When we reached the end of the road, I didn’t turn in the direction of the village.

“Oh, you’re going this way?” she said questioningly.

“We’re going to Carefree Gardens.  Isn’t that where you wanted to go?” I replied, the fiblet sliding out so easily.  She had not said where she wanted to go, and up until the moment we reached the turn, I didn’t really know where I was going either.  I saw the sign and made the turn.  Carefree Gardens is a wonderful nursery that is one of my mother’s favorite places.

“That’s right,” she said.  “I need to get some flowers for my mother.”

When we pulled in, we could see that the greenhouse was full of pansies, her favorite.  She wandered among the plants, choosing  a few that she “needed.”  Laurel and I also wandered around the greenhouse, enjoying the warmth and beauty of so many flowers.

When we got back home, she was content again.  An outing, especially an outing to a place she so enjoys, tends to reset her sun-downing irritability.

So this morning I was thinking about all these things.  About the green grass.  About the cheerful pansies.  About the verse in Isaiah where God paints such a bleak picture because all that simple beauty is missing.

My least favorite time of year is late winter/early spring.  The snow is no longer gloriously white and brilliant, but rather, ugly shades of gray and generally drab.  The trees are still stark and bare.  Even those of us who love winter grow tired of the cold and the wet.   Mud is everywhere.  Nothing is pretty… until…. we catch sight of a little color, a crocus or a snowdrop bravely poking its head through the winter-spring mess.  Then come the daffodils that laugh at the winter and assure us that spring and summer are coming.
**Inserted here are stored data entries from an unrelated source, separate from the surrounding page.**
/-- The image of a partition (R210); `extra` held Fills are still to come. -/
def imageOf (s : State) (p extra : Nat) : Blob :=
  let secs := imageSections s p extra
  let body := joinBlobs (secs.map joinBlobs)
  let dir := (secs.zipIdx.foldl (fun (x : Nat × List (Nat × Nat × Nat)) y =>
    (x.1 + (joinBlobs y.1).len, x.2 ++ [(y.2 + 1, y.1.length, x.1)])) (512, [])).2.filter fun d => d.2.1 ≠ 0
  let ids := mget (1, 1) s.tdu.ids (fld (partWord s p) 43 32)
  let digest := sm3 (denseBytes body.len 0 body.bytes)
  let head := blobOfWords ([0x5A4D4349, word (1 + 512 * 2 ^ 16), word (ids.1 * 2 ^ 32 + fld (partWord s p) 43 32), word (ids.2 * 2 ^ 32),
    word ((partTiles s p).length + (partStacks s p).length * 2 ^ 8 + 64 * 2 ^ 16 + 64 * 2 ^ 32 + 96 * 2 ^ 48), word (512 + body.len), 0, 0])
  let entries := (List.range 16).flatMap fun i => match dir[i]? with
    | some (t, n, o) => [word (t + n * 2 ^ 16), word o]
    | none => [0, 0]
  joinBlobs [head, ⟨32, sparseBytes 0 digest⟩, blobZeros 32, blobOfWords entries, blobZeros 128, body]

/-- The length of a partition's image in units of 256 bytes, with room for the completions to come (R209). -/
def imageLength (s : State) (p : Nat) : Nat := (512 + (joinBlobs ((imageSections s p (deviceOps s p)).map joinBlobs)).len + 255) / 256

/-! ## Reading an image -/

/-- A word at an offset. -/
def Blob.word (b : Blob) (o : Nat) : Word := BitVec.ofNat 64 (leNat ((List.range 8).map fun i => mget 0 b.bytes (o + i)))

/-- The bytes of a range. -/
def Blob.slice (b : Blob) (o n : Nat) : List (Nat × Byte) := (b.bytes.filter fun x => decide (o ≤ x.1) && decide (x.1 < o + n)).map fun x => (x.1 - o, x.2)

/-- One bit of a bitmap at an offset. -/
def Blob.bit (b : Blob) (o i : Nat) : Bool := (mget 0 b.bytes (o + i / 8)).getLsbD (i % 8)

/-- The offsets of the records of a section: each record's first word gives its length. -/
def recordOffsets (b : Blob) : Nat → Nat → List Nat
  | 0, _ => []
  | n + 1, o => o :: recordOffsets b n (o + max 64 (fld (b.word o) 63 32))

/-- The records of a section type. -/
def sectionOffsets (b : Blob) (t : Nat) : List Nat :=
  match (List.range 16).find? fun i => decide (fld (b.word (0x80 + 16 * i)) 15 0 = t) with
  | some i => recordOffsets b (fld (b.word (0x80 + 16 * i)) 47 16) (b.word (0x88 + 16 * i)).toNat
  | none => []

/-- The ASID, tile and stack count of an image, and its length. -/
def imageAsid (b : Blob) : Nat := fld (b.word 0x10) 11 0
/-- Tiles of an image. -/
def imageTiles (b : Blob) : Nat := fld (b.word 0x20) 7 0
/-- Stacks of an image. -/
def imageStacks (b : Blob) : Nat := fld (b.word 0x20) 15 8

/-- Whether version and logical dimensions are known (R191: CTX_VER). -/
def imageKnown (b : Blob) : Bool :=
  b.word 0 == 0x5A4D4349 && b.word 8 == word (1 + 512 * 2 ^ 16) && decide (fld (b.word 0x20) 31 16 = 64) && decide (fld (b.word 0x20) 47 32 = 64)
    && decide (fld (b.word 0x20) 63 48 = 96) && decide (imageTiles b ≤ 16) && decide (imageStacks b ≤ 12)

/-- Whether the digest matches. -/
def imageWhole (b : Blob) : Bool :=
  (List.range 32).all fun i => mget 0 b.bytes (0x40 + i) == (sm3 (denseBytes (b.len - 512) 512 (b.bytes.filter fun x => decide (512 ≤ x.1)))).getD i 0

/-- A strand record as read: its context's place, the strand, the long-vector bank of a lease holder, its stopped passes. -/
structure StrandImage where
  stack : Bool
  unit : Nat
  core : Nat
  ctx : Nat
  strand : Strand
  lv : Option (List (Nat × BitVec 4096))
  stopped : List (Nat → Word)

/-- Reads a strand record; its requests name the context that it will have. -/
def readStrand (b : Blob) (o : Nat) : StrandImage :=
  let kind := fld (b.word o) 31 28
  let loc := b.word (o + 8)
  let flags := b.word (o + 0x18)
  let str := strOf fun i => if i = 1 then setFld (b.word (o + 0x48)) 7 7 0 else b.word (o + 0x40 + 8 * i)
  let size := fld str.part 7 0
  let regs := (List.range size).foldl (fun m i => mput 0 m i (b.word (o + 0x4D0 + 8 * i))) []
  let empties := positions size fun i => !b.bit (o + 0x4C0) i
  let bankAt := o + 0x4D0 + 8 * size
  let wide (n k : Nat) : Nat := (List.range n).foldl (fun v i => v + (b.word (bankAt + 8 * (k * n + i))).toNat * 2 ^ (64 * i)) 0
  let fence := b.word (o + 0x40 + 8 * 63)
  { stack := decide (kind = 4), unit := fld loc 23 16, core := fld loc 15 8, ctx := fld loc 7 0
    strand := {
      run := waitOf (fld flags 31 28) (b.word (o + 0x30)), pc := b.word (o + 0x10), regs := regs, empties := empties, str := str
      svs := if kind = 4 then (List.range 8).foldl (fun m k => mput 0 m k (BitVec.ofNat 1024 (wide 16 k))) [] else []
      party := BitVec.ofNat 32 (kind * 2 ^ 28 + fld loc 59 32), pending := pendingOf flags, boost := bit flags 1
      report := b.word (o + 0x20), pclass := fld (b.word (o + 0x28)) 1 0
      fence := if bit fence 63 then some ⟨fld fence 9 8, dstOfNum (fld fence 7 0), [], 0, false⟩ else none }
    lv := if bit flags 0 then some ((List.range 32).foldl (fun m k => mput 0 m k (BitVec.ofNat 4096 (wide 64 k))) []) else none
    stopped := ((List.range 10).map fun j => fun i => b.word (o + 0x40 + 8 * (64 + 6 * j + i))).filter fun w => fld (w 0) 7 0 ≠ 0 }

/-- The withdrawn requests of a strand record for a context. -/
def readWithdrawn (b : Blob) (o : Nat) (a : Agent) (r : Strand) : List SyncReq :=
  ((List.range 4).filter fun j => b.word (o + 0x440 + 32 * j) ≠ 0 ∨ b.word (o + 0x448 + 32 * j) ≠ 0).map fun j =>
    withdrawnOf a r.str.asid.toNat r fun i => b.word (o + 0x440 + 32 * j + 8 * i)

end Sys2Proof.Machine
end

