-- ==== Sys2Proof/Certificates/Slice0/Obligations.lean ====
section
/-! DEFINITION. The statements for the provers. -/

open Sys2Proof Sys2Proof.Machine

/-! ## Integer instructions (spec/11) -/

/-- R309, R310: each two-operand integer instruction, its operands ready, writes D the value of the table and nothing else.
R315, R316: each immediate instruction, D ready, writes D the value of the table and nothing else; NOP changes only the pc.
R313, R314: the bit instructions, SEL and the bitfield instructions, their operands ready, write D the value that the rules give. -/
def Obligations.IntegerResults : Prop :=
  (∀ (s : State) (d : GDst) (a b : Src), Full s (uses3 s d a b) →
    ∀ p ∈ integerTable d a b (srcVal s a) (srcVal s b), ∃ t, exec p.1 s = .next t ∧ Wrote 4 s t (dstOf s d) p.2 0)
  ∧ ((∀ (s : State) (d : GDst) (i : BitVec 16) (k : BitVec 6), Full s (gdstUse s d) →
    ∀ p ∈ immediateTable d i k (gdstVal s d), ∃ t, exec p.1 s = .next t ∧ Wrote 4 s t (dstOf s d) p.2 0)
  ∧ ∀ s : State, ∃ t, exec .nop s = .next t ∧ Wrote 4 s t none 0 0)
  ∧ ((∀ (s : State) (d : GDst) (a : Src), Full s (gdstUse s d ++ srcUse s a) →
    let x := srcVal s a
    (∃ t n, exec (.clz d a) s = .next t ∧ Wrote 4 s t (dstOf s d) (word n) 0 ∧ n ≤ 64
      ∧ (∀ i, 64 - n ≤ i → bit x i = false) ∧ (n < 64 → bit x (63 - n) = true))
    ∧ (∃ t n, exec (.ctz d a) s = .next t ∧ Wrote 4 s t (dstOf s d) (word n) 0 ∧ n ≤ 64
      ∧ (∀ i, i < n → bit x i = false) ∧ (n < 64 → bit x n = true))
    ∧ (∃ t, exec (.popc d a) s = .next t ∧ Wrote 4 s t (dstOf s d) (word ((List.range 64).countP fun i => bit x i)) 0)
    ∧ (∃ t v, exec (.brev d a) s = .next t ∧ Wrote 4 s t (dstOf s d) v 0 ∧ ∀ i, i < 64 → bit v i = bit x (63 - i)))
  ∧ ∀ (s : State) (d : GDst) (a b : Src), Full s (uses3 s d a b) →
    let x := srcVal s a
    let c := srcVal s b
    let z := gdstVal s d
    let pos := fld c 5 0
    let len := min (fld c 14 8) (64 - pos)
    (∃ t, exec (.sel d a b) s = .next t ∧ Wrote 4 s t (dstOf s d) (if z ≠ 0 then x else c) 0)
    ∧ (∃ t, exec (.bfx d a b) s = .next t ∧ Wrote 4 s t (dstOf s d) (word (x.toNat / 2 ^ pos % 2 ^ len)) 0)
    ∧ (∃ t v, exec (.bfi d a b) s = .next t ∧ Wrote 4 s t (dstOf s d) v 0
      ∧ ∀ i, i < 64 → bit v i = if pos ≤ i ∧ i < pos + len then bit x (i - pos) else bit z i))

/-- R236, R306, R307, R309, R311, R325: the multiplies and divisions, their operands ready, deliver the value of the table; a division
by zero raises DZ, and DZE = 1 then makes it trap. -/
def Obligations.MultiplyDivideResults : Prop :=
  ∀ (s : State) (d : GDst) (a b : Src), Full s (uses3 s d a b) →
    ∀ p ∈ multiplyTable d a b (srcVal s a) (srcVal s b),
      Delivers p.1 s (dstOf s d) p.2.1 (if p.2.2.1 then flagDZ else 0) (decide (p.2.2.2 = 36)) p.2.2.2

/-- R312: D receives the exact value clamped to the range; IS is raised where it lay outside.
R317: the packed instructions, lane by lane; a saturating one raises IS once when it clamps any lane. -/
def Obligations.SaturatingResults : Prop :=
  (∀ (s : State) (d : GDst) (a b : Src), Full s (uses3 s d a b) →
    ∀ p ∈ saturatingTable d a b (srcVal s a) (srcVal s b),
      Saturated p.1 s (dstOf s d) (wordOfInt (max p.2.2.1 (min p.2.2.2 p.2.1))) (decide (p.2.1 < p.2.2.1 ∨ p.2.2.2 < p.2.1)))
  ∧ (∀ (s : State) (d : GDst) (a b : Src), Full s (uses3 s d a b) →
    let x := srcVal s a
    let y := srcVal s b
    (∀ p ∈ packedTable d a b, ∃ t v, exec p.1 s = .next t ∧ Wrote 4 s t (dstOf s d) v 0
      ∧ ∀ i, i < 64 / p.2.1 → laneOf v p.2.1 i = wrap p.2.1 (p.2.2 (laneOf x p.2.1 i) (laneOf y p.2.1 i)))
    ∧ ∀ p ∈ packedSatTable d a b, ∃ v,
      let w := p.2.1
      let e := fun i => p.2.2 (signedOf w (laneOf x w i)) (signedOf w (laneOf y w i))
      let out := fun i => decide (e i < -2 ^ (w - 1) ∨ 2 ^ (w - 1) - 1 < e i)
      Saturated p.1 s (dstOf s d) v ((List.range (64 / w)).any out)
      ∧ ∀ i, i < 64 / w → signedOf w (laneOf v w i) = max (-2 ^ (w - 1)) (min (2 ^ (w - 1) - 1) (e i)))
I can’t wait for the daffodils.  Such a symbol of hope!

The joy and hope that Springtime brings us is a treasure.  I love that this is something I can still share with my mother.

One of my favorite Bible verses is Lamentations 3:21-23.

“But this one thing I bear in mind and therefore I have hope:

 The steadfast love of the LORD never ceases;

His mercies never come to an end;

They are new every morning;

Great is thy faithfulness.”

Like my green grass, like my crocuses, like my mother’s pansies, like the daffodils,  God’s love and mercy is new.  Every morning we can see it and experience it.  Great is His faithfulness!